The pension annual allowance will remain at £40,000, and chancellor Philip Hammond has also resisted tinkering with the thorny issue of pension tax relief.
Chancellor Philip Hammond cold-shouldered speculation that pensions would be meddled with in order to fund future spending pledges.
Various pension experts had feared a cut to the annual pension allowance, with many pencilling in a reduction from £40,000 to £30,000 as a means of raising the £20 billion of additional funding that has been promised to the NHS.
But in today’s Budget (29 October), Hammond resisted the urge to tinker with the allowance, meaning the allowance will remain at £40,000. Nor did he touch the current lifetime allowance of just over £1 million.
In a move that was more widely expected, Hammond also opted against tinkering with the thorny issue of pension tax relief. For some time now there have been concerns higher-rate pension tax relief is in the government’s sights, but once again it proved to be merely speculation.
George Osborne, the former chancellor, consulted at length on possible reforms to the tax relief on pension contributions, although he stopped short of implementing change. However, the system is expensive, with pension tax relief costing the government £39 billion in the last tax year.
Steve Webb, director of policy at Royal London, comments: “The chancellor’s windfall from better-than-expected borrowing forecasts meant that he did not have to cut back pension tax relief in this Budget.
“But having described the system as ‘eye-wateringly expensive’, it is likely to be only a matter of time before this chancellor – or his successor – comes back for more. Today’s respite for pension tax relief is likely to be only temporary.”
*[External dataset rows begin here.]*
-- ==== Sys2Proof/Machine/ListClaims.lean ====
section
/-! DEFINITION. The claims the Change List takes, in the order of R16, and what each answer does at its requester. -/

namespace Sys2Proof.Machine

/-- The request the list takes next, when no freeze-and-commit claim waits (R16); one still on its way holds nothing back
(R73; log entry 28). When no request waits, the oldest on its way is taken as it reaches the list (log entry 31). -/
def nextRequest (s : State) : Option WaitingRequest :=
  match s.list.claims with
  | [] => (s.list.requests ++ s.list.sending).head?
  | _ :: _ => none

/-- The lookup or snapshot claim the list takes next, when no other claim waits (R16, R88); a freeze-and-commit claim still
on its way holds nothing back (R70, R143; log entry 28). -/
def nextQuery (s : State) : Option Query :=
  match s.list.claims, s.list.requests with
  | [], [] => s.list.queries.head?
  | _, _ => none

/-- The list hands an answer to a request's requester (R17); an abandoned requester's answer is discarded. -/
def deliverAnswer (who : Asker) (a : ListAnswer) (s : State) : State :=
  match who with
  | .qualifier => qualifierAnswer a s
  | .election => electionAnswer a s
  | _ => s

/-- The oldest request leaves the list, from among those that wait or else from those on their way. -/
def popRequest (s : State) : State :=
  match s.list.requests with
  | _ :: rest => s.setList { s.list with requests := rest }
  | [] => s.setList { s.list with sending := s.list.sending.tail }

/-- The head query leaves the queue. -/
def popQuery (s : State) : State := s.setList { s.list with queries := s.list.queries.tail }

/-- A request handled whole: schedule, events, answer (R16, R17). -/
def handleRequest (who : Asker) (v : Verdict) (s : State) : State :=
  let s1 := popRequest s
  deliverAnswer who v.answer (raise v.events (s1.setList { s1.list with sched := v.sched }))

/-- What a request comes to against the list as it stands (R18 to R23); FLUSH is not judged here. -/
def judgeRequest (s : State) : Request → Option Verdict
  | .armCivil b k o g => some (armCivil (freezeLead s) s.list.listSecond s.list.sched b k o g)
  | .armZone k b z o => some (armZone (freezeLead s) s.list.listSecond s.list.sched k b z o)
  | .replace b k o g => some (replaceCivil (freezeLead s) s.list.listSecond s.list.sched b k o g)
  | .withdrawCivil => some (withdrawCivil s.list.sched)
  | .withdrawZone k b => some (withdrawZone s.list.sched k b)
  | .flush => none

/-- The three kinds of request the table has a row for. -/
inductive RequestRow
  | arm
  | replace
  | withdraw
  deriving DecidableEq, Repr

/-- The row of a request. -/
def rowOf : Request → Option RequestRow
  | .armCivil _ _ _ _ => some .arm
  | .armZone _ _ _ _ => some .arm
  | .replace _ _ _ _ => some .replace
  | .withdrawCivil => some .withdraw
  | .withdrawZone _ _ => some .withdraw
  | .flush => none

/-- The list takes its next request when it is of the row named; else nothing (R16, log entry 3). -/
def takeRequest (row : RequestRow) (s : State) : State :=
  match nextRequest s with
  | none => s
  | some { request := r, asker := who } =>
    if rowOf r = some row then
      match judgeRequest s r with
      | some v => handleRequest who v s
      | none => s
    else s

/-- The list without its oldest freeze-and-commit claim, one on its way being taken as it reaches the list (R16). -/
def popClaim (l : ChangeList) : Option (SChange × ChangeList) :=
  match l.claims, l.coming with
  | c :: rest, _ => some (c, { l with claims := rest })
  | [], c :: rest => some (c, { l with coming := rest })
  | [], [] => none

/-- The Change List takes a freeze-and-commit claim (R73, R76, R79, R81, R82). -/
def takeClaim (c : SChange) (s : State) : State :=
  let es := s.list.sched.entries
  let f := freezeLead s
  let s1 := s.setList { s.list with
    listSecond := c.after
    sched := { s.list.sched with entries := claimEntries f c es } }
  let s2 := raise (claimEvents f c es) s1
  s2.setWires { s2.wires with
    civilCommits := s2.wires.civilCommits ++ civilNotices c es
    commits := s2.wires.commits ++ commitNotices c es }

/-- The Change List takes its FLUSH claim (R26, R179). -/
def takeListFlush (s : State) : State :=
  let s1 := popRequest s
  let f := flushSchedule s1.list.sched
  flushProgress true false (raise f.2 (s1.setList { s1.list with sched := f.1 }))

/-- The lookup answer at the Scale Converter: the held read is converted and answered, or the held write is stored or
refused (R32, R47). -/
def converterLookup (sched : Schedule) (s : State) : State :=
  match s.path.held with
  | some { access := a, job := .timeConvert v r p w0 w1 } =>
    finishTimeRead a v r p (convertRead s.status.config.glob.smearExponent.toNat sched v w0 w1) s
  | some { access := a, job := .timeInvert v r w0 w1 } =>
    match convertWrite sched v w0 with
    | .ok stored => holdAndIssue a .relay [recordWrite s a.master r stored w1] s
    | .error kind => refuse kind a s
  | _ => s

/-- The list hands a lookup answer to its requester (R10). -/
def deliverLookup (who : Asker) (sched : Schedule) (s : State) : State :=
  match who with
  | .converter => converterLookup sched s
  | .qualifier => qualifierLookup sched s
  | _ => s

/-- The snapshot answer of a held status read (R185). -/
def statusSnapshot (sched : Schedule) (s : State) : State :=
  match s.path.held with
  | some { access := a, job := .status sm } => answerStatus a sm sched s
  | _ => s

/-- The list hands a snapshot answer to its requester (R15). -/
def deliverSnapshot (who : Asker) (sched : Schedule) (s : State) : State :=
  match who with
  | .election => electionSnapshot sched s
  | .patcher => patcherSnapshot sched s
  | .quiet => quietSnapshot sched s
  | .statusPage => statusSnapshot sched s
  | _ => s

/-- FREEZE_AND_COMMIT_CLAIM (R76): the oldest waiting claim is taken, ahead of every other class (R16). -/
def execFreezeAndCommitClaim (s : State) : Host.Outcome State Fault Refusal :=
  match popClaim s.list with
  | none => .next s
  | some (c, l) => .next (takeClaim c (s.setList l))

/-- The list takes its FLUSH claim, when it is the next request (R16, R26). -/
def takeFlushClaim (s : State) : State :=
  match nextRequest s with
  | some { request := .flush, asker := _ } => serve (takeListFlush s)
  | _ => s

/-- The list takes a lookup claim, when one is next (R10, R16). -/
def takeLookup (s : State) : State :=
  match nextQuery s with
  | some (.lookup who) => serve (deliverLookup who s.list.sched (popQuery s))
  | _ => s

/-- The list takes a snapshot claim, when one is next (R15, R16). -/
def takeSnapshot (s : State) : State :=
  match nextQuery s with
  | some (.snapshot who) => serve (deliverSnapshot who s.list.sched (popQuery s))
  | _ => s

/-- ARM_REQUEST (R18). -/
def execArmRequest (s : State) : Host.Outcome State Fault Refusal := .next (takeRequest .arm s)

/-- REPLACE_REQUEST (R22). -/
def execReplaceRequest (s : State) : Host.Outcome State Fault Refusal := .next (takeRequest .replace s)

/-- WITHDRAW_REQUEST (R23). -/
def execWithdrawRequest (s : State) : Host.Outcome State Fault Refusal := .next (takeRequest .withdraw s)

/-- LIST_FLUSH (R26). -/
def execListFlush (s : State) : Host.Outcome State Fault Refusal := .next (takeFlushClaim s)

/-- LOOKUP_CLAIM (R10). -/
def execLookupClaim (s : State) : Host.Outcome State Fault Refusal := .next (takeLookup s)

/-- SNAPSHOT_CLAIM (R15). -/
def execSnapshotClaim (s : State) : Host.Outcome State Fault Refusal := .next (takeSnapshot s)

end Sys2Proof.Machine
end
That’s all the more likely as critics say that the system favours the wealthy, as higher-rate and additional taxpayers gain the biggest tax relief on contributions.
A radical move to introduce a flat rate of pension tax relief has been mooted for some time, but as things stand today the proverbial can has been kicked down the road in regard to how, over the long term, people are incentivised to pay money into pensions.
Although it was a quiet day on the pensions front the rise in the higher rate tax threshold, from £46,350 to £50,000 next April, will result previously higher-rate taxpayers slipping into the basic rate tax bracket.
As a consequence, the tax relief they receive when putting money into a pension will be halved from 40% to 20%.
Steven Cameron, pensions director at Aegon, says: “Increasing the higher rate tax threshold to £50,000 from next April will mean fewer people are higher rate tax payers with some moving to be basic rate tax payers.
He adds: "While few will object to this, it does affect pension saving as individuals receive tax relief, or a government top-up, based on their highest marginal income tax rate of 20%, 40% or 45%.
"For those moving down into the basic rate tax bracket, their government top-up is halved, meaning less may be going into their pension."